LBP significantly alleviated RA symptoms in the rat model, reducing paw swelling and arthritis scores compared to the Model group (P<0.01). LBP intervention also modulated serum cytokine levels, decreasing pro-inflammatory cytokines (IL-1α, IL-1β, IL-12, IL-17) and increasing anti-inflammatory cytokine IL-10 (P<0.05). 16S rDNA sequencing revealed that LBP significantly altered the gut microbiota composition. The relative abundance of Lachnospiraceae_NK4A136_group and uncultured_bacterium_f_Ruminococcaceae decreased, while the abundance of Romboutsia, Lactobacillus, Dubosiella, and Faecalibaculum significantly increased (P<0.05). RNA-seq identified 755 differentially expressed genes (DEGs) in the colonic epithelium of the Lyc group compared to the Model group. Methylation sequencing showed 697 differentially methylated regions (DMRs), annotating 375 genes. Ten genes (Dpep3, Gstm6, Slc27a2, Col11a2, Sycp2, SNORA22, Tnni1, Gpnmb, Mypn, and Acsl6) showed both hypermethylation and downregulation in the Lyc group. These genes are potentially associated with RA-related inflammation and cartilage degradation. The colonic epithelial SAM level was significantly increased in the Lyc group (P<0.05), positively correlating with the abundance of the four increased bacteria (Romboutsia, Lactobacillus, Dubosiella, and Faecalibaculum).
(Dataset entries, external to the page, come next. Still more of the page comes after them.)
/-- LINE is the number of bytes of the current output line, at most 75 (R140), and no stretch of the output from index a on without
CR and LF is longer than 76. -/
structure State.LinesFrom (s : State) (a : Nat) : Prop where
  bound : s.line ≤ 75
  within : s.line ≤ s.ti
  start : s.line = s.ti ∨ (2 ≤ s.ti - s.line ∧ s.tgtByte (s.ti - s.line - 2) = bCr ∧ s.tgtByte (s.ti - s.line - 1) = bLf)
  noLf : ∀ i, s.ti - s.line ≤ i → i < s.ti → s.tgtByte i ≠ bLf
  fit : ∀ i j, a ≤ i → i ≤ j → j ≤ s.ti → (∀ k, i ≤ k → k < j → s.tgtByte k ≠ bCr ∧ s.tgtByte k ≠ bLf) → j - i ≤ 76

/-- A stretch without LF that ends where the output ends lies in the current line. -/
theorem State.LinesFrom.last {s : State} {a i : Nat} (h : s.LinesFrom a)
    (hfree : ∀ k, i ≤ k → k < s.ti → s.tgtByte k ≠ bLf) : s.ti - i ≤ s.line := by
  have hwithin := h.within
  rcases h.start with hall | ⟨htwo, -, hlf⟩
  · omega
  · by_contra hlt
    exact hfree _ (by omega) (by omega) hlf

/-- After a further write a stretch without CR and LF is one of before, or begins in the current line. -/
theorem State.LinesFrom.stretch {s : State} {a i j : Nat} (h : s.LinesFrom a) (bs : List Byte) (hi : a ≤ i) (hij : i ≤ j)
    (hfree : ∀ k, i ≤ k → k < j → (s.emitted bs).tgtByte k ≠ bCr ∧ (s.emitted bs).tgtByte k ≠ bLf) :
    j - i ≤ 76 ∨ (s.ti < j ∧ s.ti - i ≤ s.line) := by
  have hold : ∀ k, i ≤ k → k < j → k < s.ti → s.tgtByte k ≠ bCr ∧ s.tgtByte k ≠ bLf := fun k hk hkj hkt =>
    emitted_old bs s k hkt ▸ hfree k hk hkj
  rcases Nat.lt_or_ge s.ti j with hlt | hge
  · exact .inr ⟨hlt, h.last fun k hk hkt => (hold k hk (by omega) hkt).2⟩
  · exact .inl (h.fit i j hi hij hge fun k hk hkj => hold k hk hkj (by omega))

/-- LineOk is the line counter of `LinesFrom` alone: from the current line's own start on, what that says of the lines follows. -/
theorem lineOk_iff (s : State) :
    s.LineOk ↔ (s.busy = true → s.op = true → s.q = false → ∃ a, s.LinesFrom a) := by
  refine forall_congr' fun _ => forall_congr' fun _ => forall_congr' fun _ => ⟨?_, ?_⟩
  · rintro ⟨hbound, hwithin, hstart, hnoLf⟩
    exact ⟨s.ti - s.line, hbound, hwithin, hstart, hnoLf, fun i j hi _ hj _ => by omega⟩
  · rintro ⟨a, h⟩
    exact ⟨h.bound, h.within, h.start, h.noLf⟩

/-- Bytes other than LF that the line has room for are part of it. -/
theorem State.LinesFrom.append {s : State} {a : Nat} {bs : List Byte} (h : s.LinesFrom a) (hbs : bLf ∉ bs)
    (hroom : s.line + bs.length ≤ 75) : State.LinesFrom ((s.emitted bs).setLine (s.line + bs.length)) a := by
  have hcur : s.ti + bs.length - (s.line + bs.length) = s.ti - s.line := Nat.add_sub_add_right ..
  refine
    { bound := hroom, within := Nat.add_le_add_right h.within _, start := ?_, noLf := fun i hi hlt => ?_,
      fit := fun i j hi hij hj hfree => ?_ }
  · refine h.start.imp (congrArg (· + bs.length)) fun ⟨htwo, hcr, hlf⟩ => ?_
    simp only [State.setLine_ti, emitted_ti, State.setLine_line, hcur]
    exact ⟨htwo, (emitted_old bs s _ (by omega)).trans hcr, (emitted_old bs s _ (by omega)).trans hlf⟩
  · simp only [State.setLine_ti, emitted_ti, State.setLine_line, hcur] at hi hlt
    rcases Nat.lt_or_ge i s.ti with hold | hnew
    · exact (emitted_old bs s i hold).trans_ne (h.noLf i hi hold)
    · obtain ⟨k, rfl⟩ := Nat.exists_eq_add_of_le hnew
      exact fun hlf => hbs (((emitted_new bs s k (by omega)).symm.trans hlf) ▸ List.getElem_mem _)
  · simp only [State.setLine_ti, emitted_ti] at hj
    rcases h.stretch bs hi hij hfree with hle | ⟨-, hline⟩ <;> omega

/-- At most one byte and CR LF end the line. -/
theorem State.LinesFrom.lineBreak {s : State} {a : Nat} {bs : List Byte} (h : s.LinesFrom a) (hbs : bs.length ≤ 1) :
    State.LinesFrom ((s.emitted (bs ++ hardBreakBytes)).setLine 0) a := by
  have hlen : (bs ++ hardBreakBytes).length = bs.length + 2 := List.length_append
  have hcr : (s.emitted (bs ++ hardBreakBytes)).tgtByte (s.ti + bs.length) = bCr := by
    rw [emitted_new _ s _ (by omega)]; simp [hardBreakBytes]
  have hlf : (s.emitted (bs ++ hardBreakBytes)).tgtByte (s.ti + (bs.length + 1)) = bLf := by
    rw [emitted_new _ s _ (by omega)]; simp [hardBreakBytes]
  refine
    { bound := Nat.zero_le _, within := Nat.zero_le _, start := .inr ?_, noLf := fun i hi hlt => absurd hlt (Nat.not_lt_of_le hi),
      fit := fun i j hi hij hj hfree => ?_ }
  · simp only [State.setLine_ti, emitted_ti, State.setLine_line, hlen, Nat.sub_zero]
    exact ⟨by omega, hcr, hlf⟩
  · simp only [State.setLine_ti, emitted_ti, hlen] at hj
    rcases h.stretch _ hi hij hfree with hle | ⟨-, hline⟩
    · exact hle
    · have hbound := h.bound
      by_contra hlong
      exact (hfree (s.ti + bs.length) (by omega) (by omega)).1 hcr

/-- A SP or TAB that stands last is on the current line, and can be taken back. -/
theorem State.LinesFrom.takeBack {s : State} {a : Nat} (h : s.LinesFrom a) (hf : s.flushes) : s.takeBack.LinesFrom a := by
  obtain ⟨hpos, hpad⟩ := hf
  have hline : s.line ≠ 0 := by
    intro h0
    rcases h.start with hall | ⟨-, -, hlf⟩
    · omega
    · rw [h0, Nat.sub_zero] at hlf
      rw [hlf] at hpad
      exact absurd hpad (by decide)
  have hcur : s.ti - 1 - (s.line - 1) = s.ti - s.line := by omega
  refine
    { bound := (Nat.sub_le _ _).trans h.bound, within := Nat.sub_le_sub_right h.within 1, start := ?_, noLf := fun i hi hlt => ?_,
      fit := fun i j hi hij hj => h.fit i j hi hij (hj.trans (Nat.sub_le _ _)) }
  · simp only [State.takeBack_ti, State.takeBack_line, hcur]
    exact h.start.imp (congrArg (· - 1)) id
  · simp only [State.takeBack_ti, State.takeBack_line, hcur] at hi hlt
    exact h.noLf i hi (by omega)

theorem State.LinesFrom.advance {s : State} {a : Nat} (h : s.LinesFrom a) (k : Nat) : (s.advance k).LinesFrom a :=
  ⟨h.bound, h.within, h.start, h.noLf, h.fit⟩

/-! ### The helpers and the steps, in standard mode -/

theorem State.LinesFrom.softBrk {s u : State} {a k : Nat} (h : s.LinesFrom a) (hq : s.q = false) (hk : k ≤ 75)
    (hs : softBrk k s = .ok u) : u.LinesFrom a ∧ u.line + k ≤ 75 := by
  rcases softBrk_cases hs with ⟨hno, rfl⟩ | ⟨-, -, rfl⟩
  · have hroom : ¬ lineLimit ≤ u.line + k := fun hl => hno ⟨hq, hl⟩
    exact ⟨h, Nat.le_of_lt_succ (Nat.lt_of_not_le hroom)⟩
  · exact ⟨h.lineBreak (bs := [bEsc]) le_rfl, by simpa using hk⟩

theorem lf_not_mem_symbolBytes : ∀ v : Byte, bLf ∉ symbolBytes v := by decide

theorem State.LinesFrom.symbolOp {s t : State} {a : Nat} {v : Byte} (h : s.LinesFrom a) (hq : s.q = false)
    (hs : symbolOp v s = .ok t) : t.LinesFrom a := by
  obtain ⟨u, hu, rfl⟩ := symbolOp_next hs
  obtain ⟨hlines, hroom⟩ := h.softBrk hq (by omega) hu
  exact hlines.append (lf_not_mem_symbolBytes v) hroom

theorem State.LinesFrom.flushWs {s t : State} {a : Nat} (h : s.LinesFrom a) (hq : s.q = false) (hs : flushWs s = .ok t) :
    t.LinesFrom a := by
  rcases flushWs_cases hs with ⟨-, rfl⟩ | ⟨hf, -, hsym⟩
  · exact h
  · exact (h.takeBack hf).symbolOp hq hsym

theorem ne_lf_of_tlit {b : Byte} (h : tlit b = 1#8) : b ≠ bLf := (not_terminator_of_legal (tlegal_of_tlit h)).2

/-- A class's step in standard mode keeps the lines. -/
theorem State.LinesFrom.step {s t : State} {a : Nat} {i : Instr} (h : s.LinesFrom a) (hop : s.op = true) (hq : s.q = false)
    (hf : fetch s = .ok i) (hi : i ≠ .eEob) (hx : exec i s = .next t) : t.LinesFrom a := by
  obtain ⟨rest, hread⟩ := fetch_readsAs hf
  have hadm := hread.admits
  rw [State.ctx, if_pos hop] at hadm
  cases i
  case eLit b =>
    have hlit : litTab s.q b = 1#8 := by simpa [Ctx.admits] using hadm
    obtain ⟨u, hu, -, rfl⟩ := exec_eLit_next.1 hx
    obtain ⟨hlines, hroom⟩ := h.softBrk hq (by omega) hu
    have hb : bLf ∉ [b] := by simpa using (ne_lf_of_tlit (tlit_of_litTab hlit)).symm
    exact (hlines.append hb hroom).advance 1
  case eCrlf =>
    obtain ⟨u, hu, -, rfl⟩ := exec_eCrlf_next.1 hx
    exact ((h.flushWs hq hu).lineBreak (bs := []) (Nat.zero_le _)).advance 2
  case eSym v =>
    obtain ⟨u, hu, rfl⟩ := exec_eSym_next.1 hx
    exact (h.symbolOp hq hu).advance 1
  case eEob => exact absurd rfl hi
  all_goals exact absurd hadm (by simp [Ctx.admits])

/-! ### The line counter over every step -/

theorem lineOk_of_not_busy {s : State} (h : s.busy = false) : s.LineOk := fun hb => absurd hb (by simp [h])

/-- A command that starts has an empty line. -/
theorem started_linesFrom (c : Byte) (s : State) : (s.started c).LinesFrom 0 :=
  ⟨Nat.zero_le _, le_rfl, .inl rfl, fun i _ hi => absurd hi (Nat.not_lt_zero i), fun i j _ _ hj _ => by
    rw [started_ti] at hj; omega⟩

theorem issue_lineOk (c : Byte) (s : State) : (issue c s).LineOk := by
  obtain ⟨-, h⟩ | ⟨-, e, -, h⟩ := issue_cases c s
  · rw [h]; exact (lineOk_iff _).2 fun _ _ _ => ⟨0, started_linesFrom c s⟩
  · rw [h]; exact lineOk_of_not_busy (raise_not_busy _ _)

theorem engine_keeps_lineOk {s t : State} {i : Instr} (hok : s.LineOk) (hb : s.busy = true) (hf : fetch s = .ok i)
    (h : settle i (exec i s) = .next t) : t.LineOk := by
  rcases settle_exec_cases h with ⟨u, -, rfl⟩ | ⟨-, he, hx⟩
  · exact lineOk_of_not_busy (finish_not_busy u)
  · have hu := exec_untouched (fetch_isScan hf) hx
    refine (lineOk_iff t).2 fun _ hop hq => ?_
    rw [hu.op_eq] at hop
    rw [hu.q_eq] at hq
    obtain ⟨a, hlines⟩ := (lineOk_iff s).1 hok hb hop hq
    exact ⟨a, hlines.step hop hq hf he hx⟩

theorem lineOk_keptByEachMove : KeptByEachMove State.LineOk where
  host _ h := h
  read _ _ h := h
  engine := engine_keeps_lineOk
  issue c _ _ := issue_lineOk c _
  writeSlen _ hb _ := lineOk_of_not_busy hb
  writeTcap _ hb _ := lineOk_of_not_busy hb
  writeSrc _ _ hb _ := lineOk_of_not_busy hb
  writeTgt _ _ hb _ := lineOk_of_not_busy hb
  reset _ := lineOk_of_not_busy (resetBlock_not_busy _)

/-- Settles O41: the line counter survives each kind of step. -/
theorem everyStepKeepsTheLineCounter : Obligations.EveryStepKeepsTheLineCounter :=
  fun _ _ => lineOk_keptByEachMove.step

end Sys2Proof.Machine
end

section
/-! The bytes of an encoding (spec/42_encode.md R141, R142): what stands beside each CR, LF, `=`, SP and TAB. -/

namespace Sys2Proof.Machine

/-- The byte b at index i of an encoder's output is one it can emit (R142), with the bytes beside it that its piece of the encoding
has; no CR follows a SP or TAB. -/
structure SpelledAt (q : Bool) (out : List Byte) (i : Nat) (b : Byte) : Prop where
  alphabet : b ≠ bUsc ∧ b ≤ 0x7E#8 ∧ (0x20#8 ≤ b ∨ (q = false ∧ (b = bTab ∨ b = bCr ∨ b = bLf)))
  cr : b = bCr → out[i + 1]? = some bLf
  lf : b = bLf → ∃ k, i = k + 1 ∧ out[k]? = some bCr
  esc : b = bEsc → ∃ h g, out[i + 1]? = some h ∧ out[i + 2]? = some g ∧
    ((h ∈ hexDigits ∧ g ∈ hexDigits) ∨ (q = false ∧ h = bCr ∧ g = bLf))
  pad : isPad b = true → q = false ∧ out[i + 1]? ≠ some bCr

/-- Every byte is spelled where it stands. -/
def WellSpelled (q : Bool) (out : List Byte) : Prop := ∀ i b, out[i]? = some b → SpelledAt q out i b

/-! ### Byte strings one after the other -/

theorem getElem?_append_of_some {out : List Byte} {i : Nat} {b : Byte} (h : out[i]? = some b) (bs : List Byte) :
    (out ++ bs)[i]? = some b := by
  obtain ⟨hi, -⟩ := List.getElem?_eq_some_iff.1 h
  rw [List.getElem?_append_left hi, h]

theorem getElem?_append_length_add (out bs : List Byte) (k : Nat) : (out ++ bs)[out.length + k]? = bs[k]? := by
  rw [List.getElem?_append_right (Nat.le_add_right _ _), Nat.add_sub_cancel_left]

/-- What is appended changes nothing for a byte but a CR right after it. -/
theorem SpelledAt.append_right {q : Bool} {out : List Byte} {i : Nat} {b : Byte} (h : SpelledAt q out i b) (bs : List Byte)
    (hcr : isPad b = true → (out ++ bs)[i + 1]? ≠ some bCr) : SpelledAt q (out ++ bs) i b where
  alphabet := h.alphabet
  cr hb := getElem?_append_of_some (h.cr hb) bs
  lf hb := by
    obtain ⟨k, rfl, hk⟩ := h.lf hb
    exact ⟨k, rfl, getElem?_append_of_some hk bs⟩
  esc hb := by
    obtain ⟨d, g, hd, hg, hdig⟩ := h.esc hb
    exact ⟨d, g, getElem?_append_of_some hd bs, getElem?_append_of_some hg bs, hdig⟩
  pad hb := ⟨(h.pad hb).1, hcr hb⟩

/-- What stands before a byte string changes nothing within it. -/
theorem SpelledAt.append_left {q : Bool} {bs : List Byte} {i : Nat} {b : Byte} (h : SpelledAt q bs i b) (out : List Byte) :
    SpelledAt q (out ++ bs) (out.length + i) b where
  alphabet := h.alphabet
  cr hb := (getElem?_append_length_add out bs (i + 1)).trans (h.cr hb)
  lf hb := by
    obtain ⟨k, rfl, hk⟩ := h.lf hb
    exact ⟨out.length + k, rfl, (getElem?_append_length_add out bs k).trans hk⟩
  esc hb := by
    obtain ⟨d, g, hd, hg, hdig⟩ := h.esc hb
    exact ⟨d, g, (getElem?_append_length_add out bs (i + 1)).trans hd,
      (getElem?_append_length_add out bs (i + 2)).trans hg, hdig⟩
  pad hb := ⟨(h.pad hb).1, (getElem?_append_length_add out bs (i + 1)).trans_ne (h.pad hb).2⟩

/-- Well-spelled byte strings are so one after the other, where no CR comes to stand after a SP or TAB. -/
theorem WellSpelled.append {q : Bool} {out bs : List Byte} (h : WellSpelled q out) (h' : WellSpelled q bs)
    (hjoin : bs.head? = some bCr → ¬ EndsInPad out) : WellSpelled q (out ++ bs) := by
  intro i b hb
  rcases Nat.lt_or_ge i out.length with hlt | hge
  · rw [List.getElem?_append_left hlt] at hb
    refine (h i b hb).append_right bs fun hp hcr => ?_
    rcases Nat.lt_or_ge (i + 1) out.length with hlt' | hge'
    · rw [List.getElem?_append_left hlt'] at hcr
      exact ((h i b hb).pad hp).2 hcr
    · rw [List.getElem?_append_right hge', show i + 1 - out.length = 0 by omega, ← List.head?_eq_getElem?] at hcr
      rw [show i = out.length - 1 by omega, ← List.getLast?_eq_getElem?] at hb
      obtain ⟨pre, hpre⟩ := List.getLast?_eq_some_iff.1 hb
      exact hjoin hcr ⟨pre, b, hpre, hp⟩
  · obtain ⟨k, rfl⟩ := Nat.exists_eq_add_of_le hge
    rw [getElem?_append_length_add] at hb
    exact (h' k b hb).append_left out

/-! ### The pieces of an encoding -/

theorem not_terminator_of_printable {b : Byte} (h : 0x20#8 ≤ b) : b ≠ bCr ∧ b ≠ bLf :=
  ⟨fun hb => absurd (hb ▸ h) (by decide), fun hb => absurd (hb ▸ h) (by decide)⟩

/-- A byte that asks nothing of those beside it. -/
theorem SpelledAt.plain {b : Byte} (h : b ≠ bUsc ∧ b ≤ 0x7E#8 ∧ 0x20#8 ≤ b) (hb : isPlain b = true) (q : Bool)
    (out : List Byte) (i : Nat) : SpelledAt q out i b := by
  obtain ⟨husc, hhi, hlo⟩ := h
  obtain ⟨hpad, hesc⟩ := isPlain_iff.1 hb
  obtain ⟨hcr, hlf⟩ := not_terminator_of_printable hlo
  exact ⟨⟨husc, hhi, .inl hlo⟩, fun h => absurd h hcr, fun h => absurd h hlf, fun h => absurd h hesc,
    fun hp => absurd hp (Bool.eq_false_iff.1 hpad)⟩

theorem hexDigit_plain : ∀ b ∈ hexDigits, (b ≠ bUsc ∧ b ≤ 0x7E#8 ∧ 0x20#8 ≤ b) ∧ isPlain b = true := by decide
The findings demonstrate that LBP effectively alleviates RA symptoms in a rat model, likely through its modulation of gut microbiota. The observed changes in gut microbial composition, specifically the increase in beneficial bacteria and decrease in potentially harmful bacteria, support the gut-joint axis hypothesis. The reduction in pro-inflammatory cytokines and the improvement of joint pathology further solidify this correlation. The significant changes in gene expression, primarily due to DNA hypermethylation, indicate an epigenetic mechanism through which LBP exerts its effects. The elevation of SAM, a key methyl donor, as a result of the microbiota change is a plausible mechanism explaining this hypermethylation and subsequent suppression of RA-related genes. These results support the notion that LBP can modulate the gut microbiota, leading to epigenetic changes in host cells, resulting in downregulation of genes associated with RA pathogenesis. This mechanism could potentially explain LBP's beneficial effects in reducing inflammation and improving joint health in RA.
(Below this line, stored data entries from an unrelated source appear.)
theorem opField_encode (i : Instr) : opField (encode i) = opcode i := by
  cases i <;> exact opField_packCommand _ _ _

/-- Settles O3: what a word decodes to is well-formed, so the round trip applies to it. -/
theorem everyWordDecodesWellFormed : Obligations.EveryWordDecodesWellFormed := fun cw =>
  ⟨wellFormed_decode cw, by rw [opField_encode, opcode_decode], decodeEncodeRoundTrip _ (wellFormed_decode cw)⟩

/-- Settles O1: each of the fourteen words is fixed, and its decoding is computed. -/
theorem decodeOfSpecWords : Obligations.DecodeOfSpecWords := by
  unfold Obligations.DecodeOfSpecWords
  decide

theorem decodeTableWord_of_lt {nbits w : Nat} (h : w % 2 ^ nbits < 2 ^ 68) :
    decodeTableWord nbits w = some (decode (BitVec.ofNat 68 (w % 2 ^ nbits))) := by
  rw [decodeTableWord, decodeBits, if_pos h]

theorem decodeTableWord_of_le {nbits w : Nat} (h : 2 ^ 68 ≤ w % 2 ^ nbits) : decodeTableWord nbits w = none := by
  rw [decodeTableWord, decodeBits, if_neg (not_lt.mpr h)]

/-- Settles O5: cutting a number below `2^68` to at least 68 bits leaves it, and what is still longer is rejected. -/
theorem tableWordsDecode : Obligations.TableWordsDecode := by
  refine ⟨fun nbits w hn hw => ?_, fun nbits w => decodeTableWord_of_le⟩
  have hcut : w % 2 ^ nbits = w := Nat.mod_eq_of_lt (hw.trans_le (Nat.pow_le_pow_right two_pos hn))
  rw [decodeTableWord_of_lt (by rwa [hcut]), hcut]

/-- Settles O38: the row is selected by the opcode alone, and rejecting it looks at nothing. -/
theorem reservedOpcodesRejected : Obligations.ReservedOpcodesRejected :=
  ⟨fun _ a b hop => decode_packCommand_of_reserved hop a b,
    fun _ s => congrArg Host.Outcome.next (raise_eq .illegalCommand s)⟩

end Sys2Proof.Proofs

/-! SUPPORT. One step by the host's next input, and runs of steps (spec/30_encoding.md R53,
spec/70_reset_and_hazards.md R105). -/

namespace Sys2Proof.Proofs

open Sys2Proof.Machine Sys2Proof.Safety

/-! ## A step by the next input -/

section NextInput

variable {s : State} {rest : List HostInput}

theorem step_of_command {cw : CommandWord} (h : s.inputs = .command cw :: rest) :
    step s = exec (decode cw) (consume rest s) := by
  simp only [step, h]

theorem step_of_abandoned {cw : CommandWord} (h : s.inputs = .abandoned cw :: rest) :
    step s = .next (hardwareReset (consume rest s)) := by
  simp only [step, h, abandonCommand_eq]

theorem step_of_reset (h : s.inputs = .reset :: rest) : step s = .next (hardwareReset (consume rest s)) := by
  simp only [step, h]

theorem step_of_idle (h : s.inputs = .idle :: rest) : step s = .next (consume rest s) := by
  simp only [step, h, idleCycle_eq]

theorem step_of_no_input (h : s.inputs = []) : step s = .next s := by
  simp only [step, h, idleCycle_eq]

end NextInput

/-- The machine never stops: every step has a next state (R48, R53). -/
theorem step_is_next (s : State) : ∃ t, step s = .next t := by
  cases h : s.inputs with
  | nil => exact ⟨_, step_of_no_input h⟩
  | cons e rest =>
    cases e with
    | command cw => rw [step_of_command h]; exact exec_is_next _ _
    | abandoned cw => exact ⟨_, step_of_abandoned h⟩
    | reset => exact ⟨_, step_of_reset h⟩
    | idle => exact ⟨_, step_of_idle h⟩

/-- Settles O6, by the next input; a word below `2^nbits` and `2^68` is placed uncut. -/
theorem stepRunsDecodedCommand : Obligations.StepRunsDecodedCommand := by
  refine ⟨fun s cw rest => step_of_command, fun s nbits w hn _ => ?_, fun s => step_of_no_input, fun s rest => step_of_idle⟩
  have h := step_of_command (presentWord_inputs nbits w s)
  rw [Nat.mod_eq_of_lt hn] at h
  exact h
This study provides strong evidence that LBP effectively alleviates RA symptoms in a rat model, likely by modifying the gut microbiome, increasing SAM levels, inducing DNA hypermethylation of key genes involved in inflammation and cartilage destruction, and subsequently reducing their expression. The findings support the gut-joint axis and suggest that LBP could be a promising therapeutic agent for RA. Future studies should investigate the specific mechanisms through which individual bacteria mediate SAM production and the precise functions of the identified differentially expressed genes in RA pathogenesis. Further research is needed to confirm these findings in human clinical trials and to explore the optimal dose and administration route of LBP for RA treatment.
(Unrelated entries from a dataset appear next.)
-- ==== Sys2Proof/Word.lean ====
section
/-!
DEFINITION. The plain types of the model: bytes, words and finite maps over natural keys.

A finite map is a list of (key, value) pairs in one canonical form: keys strictly rising and no
entry equal to the default that an unlisted key reads as. So equal maps are equal data.
-/

namespace Sys2Proof

/-- One byte. -/
abbrev Byte := BitVec 8
/-- A 32-bit word: an INT32 lane, an FP32 value, a unit reference. -/
abbrev Word32 := BitVec 32
/-- A 64-bit word: a scalar register, a BAR0 register, a packet's parameter word. -/
abbrev Word64 := BitVec 64

/-- A finite map from natural keys, by its entries in rising order of key. -/
abbrev NMap (α : Type) := List (Nat × α)

/-- The value of key `k`, or the default `d` where `k` is not listed. -/
def NMap.get {α : Type} (m : NMap α) (k : Nat) (d : α) : α :=
  match m with
  | [] => d
  | (k', v) :: t => if k' = k then v else NMap.get t k d

/-- `m` without any entry of key `k`. -/
def NMap.erase {α : Type} (m : NMap α) (k : Nat) : NMap α :=
  match m with
  | [] => []
  | (k', v) :: t => if k' = k then NMap.erase t k else (k', v) :: NMap.erase t k

/-- `m` with the entry `(k, v)` put in front of the first greater key. -/
def NMap.insert {α : Type} (m : NMap α) (k : Nat) (v : α) : NMap α :=
  match m with
  | [] => [(k, v)]
  | (k', v') :: t => if k < k' then (k, v) :: (k', v') :: t else (k', v') :: NMap.insert t k v

/-- `m` with key `k` bound to `v`; binding the default `d` removes the entry. -/
def NMap.set {α : Type} [DecidableEq α] (m : NMap α) (k : Nat) (v d : α) : NMap α :=
  if v = d then NMap.erase m k else NMap.insert (NMap.erase m k) k v

/-- `m` with the value of `k` replaced by `f` of it. -/
def NMap.modify {α : Type} [DecidableEq α] (m : NMap α) (k : Nat) (d : α) (f : α → α) : NMap α :=
  NMap.set m k (f (NMap.get m k d)) d

/-- Whether the keys of `m` rise strictly from above `lo` and no entry holds the default `d`. -/
def NMap.wfFrom {α : Type} [DecidableEq α] (d : α) : Option Nat → NMap α → Bool
  | _, [] => true
  | lo, (k, v) :: t =>
    (match lo with | none => true | some l => decide (l < k)) && !decide (v = d) && NMap.wfFrom d (some k) t

/-- The canonical form of a map whose unlisted keys read as `d`. -/
def NMap.wf {α : Type} [DecidableEq α] (d : α) (m : NMap α) : Bool := NMap.wfFrom d none m

end Sys2Proof
end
This study utilized a rat model, which may not perfectly reflect the complexity of human RA. The study focused on a single dose of LBP; further investigation is needed to determine the optimal dose-response relationship. While the correlation between gut microbiota changes, SAM levels, gene methylation, and RA alleviation is strong, direct causation remains to be fully established through additional experiments. The specific mechanisms by which individual bacteria influence SAM production and the functions of several genes warrant further exploration.